The 844-foot amphibious-assault ship — which had been homeported at Sasebo since 2012 — set sail Wednesday afternoon for San Diego, where it will receive upgrades that include a new flight deck to allow it to carry the Marine Corps’ state-of-the-art F-35B Lighting II stealth fighter. Other improvements will include new weapons systems and radar and communication suites.
“Six years of presence. Six years of readiness and meeting their operational commitments. Six years of engaging with regional allies and helping advance their capabilities. I think that is the lasting legacy contribution to the Navy’s role here,” Rear Adm. Brad Cooper, Task Force 76 commander, told Stars and Stripes Wednesday.
The Bonhomme Richard has already been replaced by the amphibious-assault ship USS Wasp, which was retrofitted to launch the short-takeoffs and vertical-landing capable F-35B. It’s on its first patrol of the region since arriving in January at Sasebo, where the bulk of the ships in 7th Fleet’s amphibious force are based.
The Bonhomme Richard had been on patrol since just after Christmas, during which the crew — in coordination with an embarked 4th Marine Division Special Marine Air Ground Task Force — supported Thailand’s multinational Cobra Gold exercise in February.
Capt. Larry “Mac” McCullen, the Bonhomme Richard’s skipper, told Stars and Stripes Tuesday that the ship will participate in several exercises and possibly in some stateside Fleet Week activities before going to the yard.
McCullen pointed to the 2016 earthquakes in Kumamoto as the Bonhomme Richard’s most crucial mission in Japan. A series of temblors, including a 7.0 mainshock, killed at least 50 people and injured about 3,000 others.

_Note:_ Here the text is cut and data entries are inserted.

/-- Within capacity, ENCODE answers a next state exactly when the length overflows or the index is of class A or B. -/
theorem execEncode_answers_iff (hw : (Instr.encode idxs cmd dat).wf s.cfg = true) :
    (∃ t, execEncode idxs cmd dat s = .next t) ↔
      999 < 1 + cmd.length + dat.length ∨ (∃ v, ClassA s.cfg.idxIntMax idxs v) ∨ ClassB idxs := by
  constructor
  · rintro ⟨t, h⟩
    rcases execEncode_cases idxs cmd dat s with ⟨-, he⟩ | ⟨-, hl, -⟩ | ⟨-, -, hp, -⟩ | ⟨-, -, -, he⟩ | ⟨-, -, -, he⟩ |
      ⟨v, -, -, hp, -⟩
    case inr.inl => exact .inl hl
    case inr.inr.inl => exact .inr (.inr ((idxParse_nonNumeric_iff _ _).1 hp))
    case inr.inr.inr.inr.inr => exact .inr (.inl ⟨v, (idxParse_value_iff _ _ _).1 hp⟩)
    all_goals cases h.symm.trans he
  · intro h
    rcases lt_or_ge 999 (1 + cmd.length + dat.length) with hover | hl
    · exact ⟨_, execEncode_of_overflow hw hover⟩
    · rcases h with hover | ⟨v, hA⟩ | hB
      · exact absurd hover hl.not_gt
      · exact ⟨_, execEncode_of_classA hw hA hl⟩
      · exact ⟨_, execEncode_of_classB hw hl hB⟩

end Encode

/-- Settles O28: a class B index ends ENCODE with what its steps 1 to 4 left, and no other answer has that status. -/
theorem encodeRaisesFormatError : Obligations.EncodeRaisesFormatError := by
  refine ⟨fun idxs cmd dat s hw hB hl => ?raises, fun _ _ _ _ _ => classB_of_formatError⟩
  case raises =>
    exact ⟨_, execEncode_of_classB hw hl hB, rfl, rfl, rfl, headWritten_read s _, rfl, rfl, rfl, rfl, rfl⟩

/-- Settles O29: the parse answers mixed and too large digit strings under their own names, and refuses nothing else. -/
theorem encodeAnswersExactlyOutsideClassC : Obligations.EncodeAnswersExactlyOutsideClassC := by
  intro idxs cmd dat s hw
  exact ⟨execEncode_answers_iff hw, fun hl hd hn => execEncode_of_mixed hw hl (idxParse_of_mixed _ hd hn),
    fun hl hne hd hlim => execEncode_of_tooLarge hw hl (idxParse_of_tooLarge hne hd hlim)⟩

end Sys2Proof.Machine
end

section
/-! Proof that the first failed check decides DECODE's error (42_decoder R132). -/

namespace Sys2Proof.Machine

section Checks
variable {F : List Byte} {L : Nat} (r : Regs)

theorem decodeRun_of_lt_four (h : F.length < 4) : (decodeRun r F).2 = .error .truncatedFrame := by
  rw [decodeRun, (memRead_eq_none_iff F 1 3).2 (by omega)]

theorem decodeRun_of_no_length (h4 : 4 ≤ F.length) (hno : ∀ L, ¬ HasLength F 0 L) :
    (decodeRun r F).2 = .error .malformedLength := by
  rcases decodeRun_cases r F with ⟨h, -⟩ | ⟨-, -, h⟩ | ⟨M, hM, -⟩ | ⟨M, i, hM, -⟩ | ⟨M, i, w, hM, -⟩
  case inl => omega
  case inr.inl => rw [h]
  all_goals exact absurd hM (hno M)

/-- With three length digits, a read past the end of the operand is the only error left. -/
theorem decodeRun_of_incomplete (hL : HasLength F 0 L) (hs : F.length < 8 ∨ 4 < L ∧ F.length < L + 4) :
    (decodeRun r F).2 = .error .truncatedFrame := by
  rcases decodeRun_cases r F with ⟨-, h⟩ | ⟨-, hno, -⟩ | ⟨M, -, -, h⟩ | ⟨M, i, -, -, -, h⟩ | ⟨M, i, w, hM, -, h8, hfit, -⟩
  case inr.inl => exact absurd hL (hno L)
  case inr.inr.inr.inr =>
    obtain rfl := hM.unique hL
    omega
  all_goals rw [h]

end Checks

theorem delivers_decode_error {F : List Byte} {s : State} {e : CodecError} (hw : (Instr.decode F).wf s.cfg = true)
    (h : (decodeRun s.regs F).2 = .error e) : Delivers (exec (.decode F) s) (.error e) none := by
  rcases hx : decodeRun s.regs F with ⟨r, y⟩
  obtain rfl : y = .error e := (congrArg Prod.snd hx).symm.trans h
  exact ⟨_, execDecode_of_wf hw, by rw [hx]; rfl, by rw [hx]; rfl⟩
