-- ==== Sys2Proof/Machine/Generator.lean ====
section
/-! DEFINITION. The TotpGenerator unit: `TOTPGEN` and `TOTPGENW` (spec/42_totp_generate.md). -/

namespace Sys2Proof.Machine

/-! ## The time -/

/-- `DIFF`, exact (R101). -/
def exactDiff (b : Bound) : Int := b.now.toInt - b.start.toInt

/-- Whether a number fits 64 bits signed (R101). -/
def fitsTime (d : Int) : Bool := decide (-2 ^ 63 ≤ d) && decide (d < 2 ^ 63)

/-- The difference the Counter is taken of (R101): none under the policy `fault` when it does not fit 64 bits. -/
def admitDiff (policy : OverflowPolicy) (d : Int) : Option Int :=
  if fitsTime d then some d
  else
    match policy with
    | .fault => none
    | .wrap => some (BitVec.ofInt 64 d).toInt

/-- The Counter: floor division (R102). -/
def counter (d step : Int) : Int := d.fdiv step

/-- The source's method for the Counter, with truncating division, at unbounded width (R103). -/
def counterTwoBranch (d step : Int) : Int :=
  if 0 ≤ d then d.tdiv step else (d - (step - 1)).tdiv step

/-- `Challenge(CTR)`: 8 bytes, big-endian, two's complement (R105). -/
def challenge (ctr : Time) : List Byte := (List.range 8).map (fun i => ctr.extractLsb' (56 - 8 * i) 8)

/-! ## The digest and the PIN -/

/-- `OFF`, the low nibble of the last digest byte (R109); 0 where there is no last byte
(DESIGN CHOICE, assumption log 14). -/
def truncOffset (dig : List Byte) : BitVec 4 := (dig.getLast?.getD 0).setWidth 4

/-- The window fits the digest (R110). An empty digest has no offset and never reaches. -/
def windowFits (dig : List Byte) : Bool := !dig.isEmpty && decide ((truncOffset dig).toNat + 4 ≤ dig.length)

/-- `W32`, the 4 bytes from the offset, the first most significant (R111). -/
def window (dig : List Byte) : BitVec 32 :=
  dig.getD (truncOffset dig).toNat 0 ++ dig.getD ((truncOffset dig).toNat + 1) 0 ++
    dig.getD ((truncOffset dig).toNat + 2) 0 ++ dig.getD ((truncOffset dig).toNat + 3) 0

/-- `TH`, the window with its sign bit cleared (R111). -/
def truncatedHash (dig : List Byte) : BitVec 31 := (window dig &&& 0x7FFFFFFF).setWidth 31

/-- `POW10[k]` (R59). -/
def pow10 (k : Nat) : Nat := 10 ^ k

/-- `PINVAL` (R112). -/
def pinValue (th : BitVec 31) (pinLength : Nat) : Nat := th.toNat % pow10 pinLength

/-- `FormatPin`: decimal digits, left-padded with `'0'` (R113). -/
def formatPin (v pinLength : Nat) : List Byte :=
  (List.range pinLength).map (fun i => BitVec.ofNat 8 (0x30 + v / pow10 (pinLength - 1 - i) % 10))

/-! ## The operation -/

/-- Binding, the first act of an operation (R96). -/
def genBind (b : Bound) : GenRegs :=
  { GenRegs.zero with tNow := b.now, tStart := b.start, tStep := b.step, tPin := b.pin }

/-- Steps 0, 1 and 2a, in this order (R98, R99, R100, R129). -/
def genCheck (algok : Bool) (b : Bound) : Option Error :=
  if algok = false then some .unsupportedAlgorithm
  else if 9 < b.pin.toInt ∨ b.pin.toInt < 1 then some .invalidPinLength
  else if b.step.toInt ≤ 0 then some .invalidTimeStep
  else none

/-- Steps 6 to 8 on the digest `dig`: truncate, reduce, format (R109 to R114). -/
def genPin (g : GenRegs) (codec : CodecRegs) (pinLength : Nat) (dig : List Byte) : Run :=
  let g := { g with dig := Buffer.ofBytes dig, off := truncOffset dig }
  if windowFits dig then
    ⟨codec, { g with th := truncatedHash dig, pinval := BitVec.ofNat 30 (pinValue (truncatedHash dig) pinLength) },
      .ok (formatPin (pinValue (truncatedHash dig) pinLength) pinLength)⟩
  else ⟨codec, g, .error .digestTooShort⟩

/-- Steps 4 and 5: decode the secret, and call the HMAC primitive once with key and Challenge (R106, R107, R108). -/
def genDigest (P : Params) (g : GenRegs) (pinLength : Nat) (chal text : List Byte) : Run :=
  match dec P text with
  | .error c => ⟨decRegs P text, g, .error (.invalidCharacter c)⟩
  | .ok key =>
    genPin { g with key := Buffer.ofBytes key } (decRegs P text) pinLength (P.hmac key chal)

/-- Steps 2 and 3: the difference, the Counter and the Challenge (R101 to R105), and on to step 4. -/
def genTime (P : Params) (b : Bound) (text : List Byte) : Run :=
  let g := { genBind b with diff := BitVec.ofInt 65 (exactDiff b) }
  match admitDiff P.overflow (exactDiff b) with
  | none => ⟨CodecRegs.zero, g, .error .counterOverflow⟩
  | some d =>
    let ctr := BitVec.ofInt 64 (counter d b.step.toInt)
    genDigest P { g with ctr := ctr, chal := Buffer.ofBytes (challenge ctr) } b.pin.toNat (challenge ctr) text

/-- `TOTPGEN` in full, on bound parameters (R120). -/
def generateRun (P : Params) (algok : Bool) (b : Bound) (text : List Byte) : Run :=
  match genCheck algok b with
  | some e => ⟨CodecRegs.zero, genBind b, .error e⟩
  | none => genTime P b text

/-! ## The meanings -/

/-- `TOTPGEN` (R95) over any parameters: `now` is the port `NOW`. -/
def execTotpgenWith (P : Params) (dp dt ds : Bool) (s : State) : Host.Outcome State Fault Refusal :=
  .next (s.complete (generateRun P s.algok (bindParams s.req.now dp dt ds s.req) s.req.src.bytes))

/-- `TOTPGENW` (R116) over any parameters: `now` is the wall-clock second sampled when the request was accepted. -/
def execTotpgenwWith (P : Params) (dp dt ds : Bool) (s : State) : Host.Outcome State Fault Refusal :=
  .next (s.complete (generateRun P s.algok (bindParams s.req.wallclk dp dt ds s.req) s.req.src.bytes))

/-- `TOTPGEN` (R95). -/
def execTotpgen (dp dt ds : Bool) (s : State) : Host.Outcome State Fault Refusal :=
  execTotpgenWith Config.params dp dt ds s

/-- `TOTPGENW` (R116). -/
def execTotpgenw (dp dt ds : Bool) (s : State) : Host.Outcome State Fault Refusal :=
  execTotpgenwWith Config.params dp dt ds s

end Sys2Proof.Machine
end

“We were very helpful in the Kumamoto earthquake; I’ll never forget that,” he said. “We went over to the Japanese ship Izumo and provided assistance to the [Osprey] that operated from that deck, making sure that food, water and things of that nature got in to the people of Kumamoto.”
Petty Officer 2nd Class Siara Poder, an aviation ordnanceman who has been with the Bonhomme Richard for four years, said the ship holds many memories for the sailors who have been aboard since it arrived in Japan.
She recalled a time when they had not deployed for nine months because of problems with the flight deck.
“We had to replace the no skid on the flight deck,” she said. “Afterward, when the captain gathered us together, he said something I’ll never forget: ‘I don’t know where we are going, but we are going somewhere!’”
That somewhere ended up being Malaysia — the first of many countries Poder has since visited with the Bonhomme Richard.